Asthma causes and symptoms. Antigen presentation by the dendritic cell with the lymphocyte and cytokine response leading to airway inflammation and asthma symptoms.



Some of the principal cells identified in airway inflammation include mast cells, eosinophils, epithelial cells, macrophages, and activated T lymphocytes. T lymphocytes play an important role in the regulation of airway inflammation through the release of numerous cytokines. Other constituent airway cells, such as fibroblasts, endothelial cells, and epithelial cells, contribute to the chronicity of the disease. Other factors, such as adhesion molecules (eg, selectins, integrins), are critical in directing the inflammatory changes in the airway. Finally, cell-derived mediators influence smooth muscle tone and produce structural changes and remodeling of the airway.15,16

The presence of airway hyperresponsiveness or bronchial hyperreactivity in asthma is an exaggerated response to numerous exogenous and endogenous stimuli. The mechanisms involved include direct stimulation of airway smooth muscle and indirect stimulation by pharmacologically active substances from mediator-secreting cells such as mast cells or nonmyelinated sensory neurons. The degree of airway hyperresponsiveness generally correlates with the clinical severity of asthma.

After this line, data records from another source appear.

-- ==== Sys2Proof/Machine/Cards.lean ====
section
/-! DEFINITION. The management commands that need the card store (chapters 3 and 4): loading, STORE READY, FLUSH, AUDIT, CARD
READ and CARD ADJUST with their postings, and the events of the buffer, the banks and the audit walker. -/

namespace Sys2Proof.Machine

/-- The store controller changed. -/
def modifyStore (f : Store → Store) (s : State) : State := { s with store := f s.store }

/-! ### Loading (R40 to R46) -/

/-- R40: BEGIN LOAD. -/
def doBeginLoad (tag : BitVec 16) (e : Event) : Event :=
  if e.st.store.phase = .ready then refuse 0x10 tag .wrongState e
  else accept 0x10 tag (fun _ => []) (e.upd (modifyStore fun t => { t with phase := .loading }))

/-- R42: CARD LOAD FIRST; in READY it has been refused before (R171 step 3). -/
def doCardLoadFirst (tag : BitVec 16) (block : BitVec 24) (images : FourImages) (e : Event) : Event :=
  if block.toNat < Config.blockCount then
    accept 0x11 tag (fun _ => octets 3 block.toNat) (e.upd fun s =>
      modifyStore (fun t => { t with phase := .loading })
        { s with unit := { s.unit with first := some { block := block.toNat, images := images } } })
  else refuse 0x11 tag .badField e

/-- R43: whether a block is present. -/
def present (s : State) (b : Nat) : Bool := s.isValid b || (lineHolding s b).isSome

/-- An in-flight entry of the management unit (R46, R76, R78). -/
def unitEntry (k : Kind) (slot : Nat) (reserved : Bool) : InFlight where
  id := 0
  origin := .unit
  kind := k
  training := false
  program := none
  slot := slot
  block := slot / 8
  amount := 0
  partialFlag := false
  reference := none
  generation := 0
  reserved := reserved
  boundSet := none

/-- R173: the unit becomes IN_PROGRESS. -/
def startWork (tag : BitVec 16) (w : UnitWork) (s : State) : State :=
  { s with unit := { s.unit with progress := some { tag := tag, work := w } } }

/-- R46, R76, R78: a card command accepted: into the in-flight set, with the unit IN_PROGRESS and the demand for its block
made. -/
def takeOn (tag : BitVec 16) (w : UnitWork) (x : InFlight) (e : Event) : Event :=
  e.upd fun s => demand s.nextId x.block (startWork tag w (enterSet x s))

/-- R45: a written pair for a block that is not present. -/
def loadDirect (tag : BitVec 16) (b : Nat) (records : Block) (e : Event) : Event :=
  let wait := e.upd fun s => joinWaitList (.directLoad b) (startWork tag (.directLoad b records) s)
  if e.st.buffer.waitList.isEmpty then
    match findLine e.st with
    | some i => (giveDirect i b tag records e).upd flushStep
    | none => wait
  else wait

/-- R43, R45, R46: CARD LOAD LAST; a LAST for another block than the pending one has been refused before (R171 step 4). -/
def doCardLoadLast (tag : BitVec 16) (images : FourImages) (e : Event) : Event :=
  match e.st.unit.first with
  | none => refuse 0x12 tag .sequence e
  | some f =>
    match loadedBlock f.images images with
    | none => refuse 0x12 tag .badField (e.upd dropFirst)
    | some records =>
      if present e.st f.block then
        if inFlightFull e.st then refuse 0x12 tag .busy (e.upd dropFirst)
        else takeOn tag (.replaceBlock f.block records) (unitEntry .cardLoad (8 * f.block) false) e
      else loadDirect tag f.block records e

/-- R40: STORE READY. -/
def doStoreReady (tag : BitVec 16) (e : Event) : Event :=
  if e.st.store.phase = .ready then refuse 0x13 tag .wrongState e
  else accept 0x13 tag (fun _ => []) (e.upd (modifyStore fun t => { t with phase := .ready }))

/-! ### FLUSH and AUDIT (R54, R56) -/

/-- R54: FLUSH. -/
def doFlush (tag : BitVec 16) (e : Event) : Event :=
  accept 0x14 tag (fun _ => []) (e.upd fun s => flushStep (modifyStore (fun t => { t with flushPending := true }) s))

/-- R56: AUDIT. -/
def doAudit (tag : BitVec 16) (e : Event) : Event :=
  if e.st.store.phase ≠ .ready then refuse 0x15 tag .wrongState e
  else if e.st.store.audit.running then refuse 0x15 tag .busy e
  else accept 0x15 tag (fun _ => [])
    (beginVisit (e.upd (modifyAudit fun a => { running := true, result := a.result })))

/-! ### CARD READ and CARD ADJUST (R76, R78) -/

/-- R76: CARD READ. -/
def doCardRead (tag : BitVec 16) (slot : BitVec 24) (e : Event) : Event :=
  if ¬ slot.toNat < Config.slotCount then refuse 0x16 tag .badField e
  else if inFlightFull e.st then refuse 0x16 tag .busy e
  else takeOn tag (.cardRead slot.toNat) (unitEntry .cardRead slot.toNat false) e

/-- R78: CARD ADJUST. -/
def doCardAdjust (tag : BitVec 16) (slot : BitVec 24) (fields : AdjustFields) (e : Event) : Event :=
  if e.st.store.phase ≠ .ready then refuse 0x17 tag .wrongState e
  else if ¬ slot.toNat < Config.slotCount ∨ ¬ adjustFits fields then refuse 0x17 tag .badField e
  else if inFlightFull e.st ∨ Config.journalOutPlaces ≤ committedLoad e.st then refuse 0x17 tag .busy e
  else takeOn tag (.cardAdjust slot.toNat fields) (unitEntry .adjust slot.toNat true) e

/-! ### The postings of the card commands -/

/-- R81, R173: the unit ends its command and answers it under the command's tag; a finished CARD LOAD pair takes its FIRST
with it (R43). -/
def endWork (p : InProgress) (r : Reply) (e : Event) : Event :=
  (e.upd fun s =>
    { s with unit := { progress := none
                       first := match p.work with
                         | .replaceBlock _ _ => none
                         | _ => s.unit.first } }).replying { r with tag := p.tag }

/-- R77: the posting of a CARD READ: the record as it stands, and its block's valid mark. -/
def postCardRead (i : Nat) (x : InFlight) (e : Event) : Event :=
  let r := recordFor e.st i x
  let mark := e.st.isValid x.block
  let posted := e.upd (postLine i (e.st.line i).records 0)
  departed i x (match e.st.unit.progress with
    | some p => endWork p { code := 0x16, tag := 0, fields := fun _ => octets 3 x.slot ++ recordOctets r ++ yesNo mark }
        posted
    | none => posted)

/-- R46: the posting of a replacement CARD LOAD: the eight records, the float and the answer. -/
def postReplacement (i : Nat) (x : InFlight) (e : Event) : Event :=
  match e.st.unit.progress with
  | some { tag := tag, work := .replaceBlock b records } =>
    let old := (e.st.line i).records
    let change : Int := balances records - balances old
    let posted := e.upd fun s =>
      postLine i records 0xFF (moveAudit b change (helds records - helds old) (moveFloat change s))
    departed i x (endWork { tag := tag, work := .replaceBlock b records }
      { code := 0x12, tag := tag, fields := loadAnswer b true records } posted)
  | _ => departed i x (e.upd (postLine i (e.st.line i).records 0))

/-- R79: the signed balance change of a CARD ADJUST, 0 when balance is not selected. -/
def adjustChange (f : AdjustFields) : Int := if f.mask.getLsbD 2 then f.change.toInt else 0

/-- R79: the checks of CARD ADJUST at its posting. -/
def decideAdjust (f : AdjustFields) (r : CardRecord) : Option Reason :=
  let d := adjustChange f
  if r.state = .unissued then some .notActive
  else if d < 0 ∧ available r < d.natAbs then some .insufficient
  else if 0 < d ∧ (Config.maxAmount : Int) < r.balance + d then some .overMax
  else none

/-- R80: the record with the selected changes made. -/
def adjusted (s : State) (f : AdjustFields) (r : CardRecord) : CardRecord :=
  let new := { r with
    state := if f.mask.getLsbD 0 then (if f.state = 1#8 then .active else .blocked) else r.state
    expiryDay := if f.mask.getLsbD 1 then (if f.mask.getLsbD 3 then none else some f.expiryDay.toNat) else r.expiryDay
    balance := (r.balance + adjustChange f).toNat }
  if new.state ≠ r.state ∨ new.balance ≠ r.balance then stamped s new else new

/-- R64: the journal entry of an approved CARD ADJUST. -/
def adjustEntry (s : State) (slot : Nat) (d : Int) (sequence : BitVec 32) (ref : Ref) : Entry where
  ref := ref
  cycle := s.cycle.number
  clock := s.clock
  kind := .adjust
  party := none
  slot := slot
  amount := d.natAbs
  adjustDown := decide (d < 0)
  sequence := sequence
  related := none
  refunded := none
  voided := false

/-- R80: what an approved CARD ADJUST changes outside its record and its command. -/
def adjustEffects (x : InFlight) (d : Int) (sequence : BitVec 32) (s : State) : State :=
  let t := if d = 0 then s else moveAudit x.block d 0 (moveFloat d (postAdjust d s))
  writeEntry (adjustEntry s x.slot d sequence) t

/-- R79, R80: the posting of a CARD ADJUST. -/
def postCardAdjust (i : Nat) (x : InFlight) (e : Event) : Event :=
  match e.st.unit.progress with
  | some { tag := tag, work := .cardAdjust slot fields } =>
    let p : InProgress := { tag := tag, work := .cardAdjust slot fields }
    let r := recordFor e.st i x
    match decideAdjust fields r with
    | some reason =>
      departed i x (endWork p
        { code := 0x17, tag := tag, outcome := some .declined, reason := some reason, fields := fun _ => recordOctets r }
        (e.upd (postRecord i (x.slot % 8) r)))
    | none =>
      let new := adjusted e.st fields r
      let ref := e.st.journal.next
      departed i x (endWork p
        { code := 0x17, tag := tag, outcome := some .approved, fields := fun _ => octets 4 ref.toNat ++ recordOctets new }
        (e.upd fun s => postRecord i (x.slot % 8) new (adjustEffects x (adjustChange fields) new.sequence s)))
  | _ => departed i x (e.upd (postLine i (e.st.line i).records 0))

/-- The posting of the card command at the head of a ready line, when it is of kind `k`; otherwise nothing (log 2). -/
def cardPosting (k : Kind) (post : Nat → InFlight → Event → Event) (line : BitVec 5) (s : State) : State :=
  match headEntry s line.toNat k with
  | some x => event (post line.toNat x) s
  | none => s

/-! ### Meanings -/

/-- FETCH_COMPLETE (R50). -/
def execFetchComplete (bank : BitVec 2) (s : State) : Host.Outcome State Fault Refusal :=
  .next (event (fetchComplete bank.toNat) s)

/-- WRITE_BACK_START (R52 to R54). -/
def execWriteBackStart (line : BitVec 5) (s : State) : Host.Outcome State Fault Refusal :=
  .next (event (writeBackStart line.toNat) s)

/-- WRITE_BACK_COMPLETE (R52). -/
def execWriteBackComplete (bank : BitVec 2) (s : State) : Host.Outcome State Fault Refusal :=
  .next (event (writeBackComplete bank.toNat) s)

/-- WAIT_LIST_SERVE (R48). -/
def execWaitListServe (s : State) : Host.Outcome State Fault Refusal :=
  .next (event (fun e => (serve e).upd flushStep) s)

/-- AUDIT_VISIT (R57). -/
def execAuditVisit (line : BitVec 5) (s : State) : Host.Outcome State Fault Refusal :=
  .next (event (auditVisit line.toNat) s)

/-- CARD_READ_POSTING (R77). -/
def execCardReadPosting (line : BitVec 5) (s : State) : Host.Outcome State Fault Refusal :=
  .next (cardPosting .cardRead postCardRead line s)

/-- CARD_ADJUST_POSTING (R79, R80). -/
def execCardAdjustPosting (line : BitVec 5) (s : State) : Host.Outcome State Fault Refusal :=
  .next (cardPosting .adjust postCardAdjust line s)

/-- CARD_LOAD_REPLACEMENT_POSTING (R46). -/
def execCardLoadReplacementPosting (line : BitVec 5) (s : State) : Host.Outcome State Fault Refusal :=
  .next (cardPosting .cardLoad postReplacement line s)

/-- BEGIN_LOAD (R40). -/
def execBeginLoad (tag : BitVec 16) (s : State) : Host.Outcome State Fault Refusal :=
  .next (command 0x10 tag (doBeginLoad tag) s)

/-- CARD_LOAD_FIRST (R42). -/
def execCardLoadFirst (tag : BitVec 16) (block : BitVec 24) (images : FourImages) (s : State) :
    Host.Outcome State Fault Refusal :=
  .next (command 0x11 tag (doCardLoadFirst tag block images) s)

/-- R171 step 4: whether a block number is the pending FIRST's. -/
def pendingBlock (s : State) (block : Nat) : Bool := s.unit.first.map (·.block) == some block

/-- CARD_LOAD_LAST (R43). -/
def execCardLoadLast (tag : BitVec 16) (block : BitVec 24) (images : FourImages) (s : State) :
    Host.Outcome State Fault Refusal :=
  .next (event (fun e => unitGate 0x12 tag (pendingBlock s block.toNat) (doCardLoadLast tag images) (e.upd countArrival)) s)

/-- STORE_READY (R40). -/
def execStoreReady (tag : BitVec 16) (s : State) : Host.Outcome State Fault Refusal :=
  .next (command 0x13 tag (doStoreReady tag) s)

/-- FLUSH (R54). -/
def execFlush (tag : BitVec 16) (s : State) : Host.Outcome State Fault Refusal :=
  .next (command 0x14 tag (doFlush tag) s)

/-- AUDIT (R56). -/
def execAudit (tag : BitVec 16) (s : State) : Host.Outcome State Fault Refusal :=
  .next (command 0x15 tag (doAudit tag) s)

/-- CARD_READ (R76). -/
def execCardRead (tag : BitVec 16) (slot : BitVec 24) (s : State) : Host.Outcome State Fault Refusal :=
  .next (command 0x16 tag (doCardRead tag slot) s)

/-- CARD_ADJUST (R78). -/
def execCardAdjust (tag : BitVec 16) (slot : BitVec 24) (fields : AdjustFields) (s : State) :
    Host.Outcome State Fault Refusal :=
  .next (command 0x17 tag (doCardAdjust tag slot fields) s)

end Sys2Proof.Machine
end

Airflow obstruction can be caused by a variety of changes, including acute bronchoconstriction, airway edema, chronic mucous plug formation, and airway remodeling. Acute bronchoconstriction is the consequence of immunoglobulin E–dependent mediator release upon exposure to aeroallergens and is the primary component of the early asthmatic response. Airway edema occurs 6-24 hours following an allergen challenge and is referred to as the late asthmatic response. Chronic mucous plug formation consists of an exudate of serum proteins and cell debris that may take weeks to resolve. Airway remodeling is associated with structural changes due to long-standing inflammation and may profoundly affect the extent of reversibility of airway obstruction.17

The 2007 Expert Panel Report 3 noted several key new differences in the pathophysiology of asthma, as follows:
  • The critical role of inflammation has been further substantiated, but evidence is emerging for considerable variability in the pattern of inflammation, thus indicating phenotypic differences that may influence treatment responses.
  • Of the environmental factors, allergic reactions remain important. Evidence also suggests a key and expanding role for viral respiratory infections in these processes.
  • The onset of asthma for most patients begins early in life, with the pattern of disease persistence determined by early, recognizable risk factors including atopic disease, recurrent wheezing, and a parental history of asthma.
  • Current asthma treatment with anti-inflammatory therapy does not appear to prevent progression of the underlying disease severity.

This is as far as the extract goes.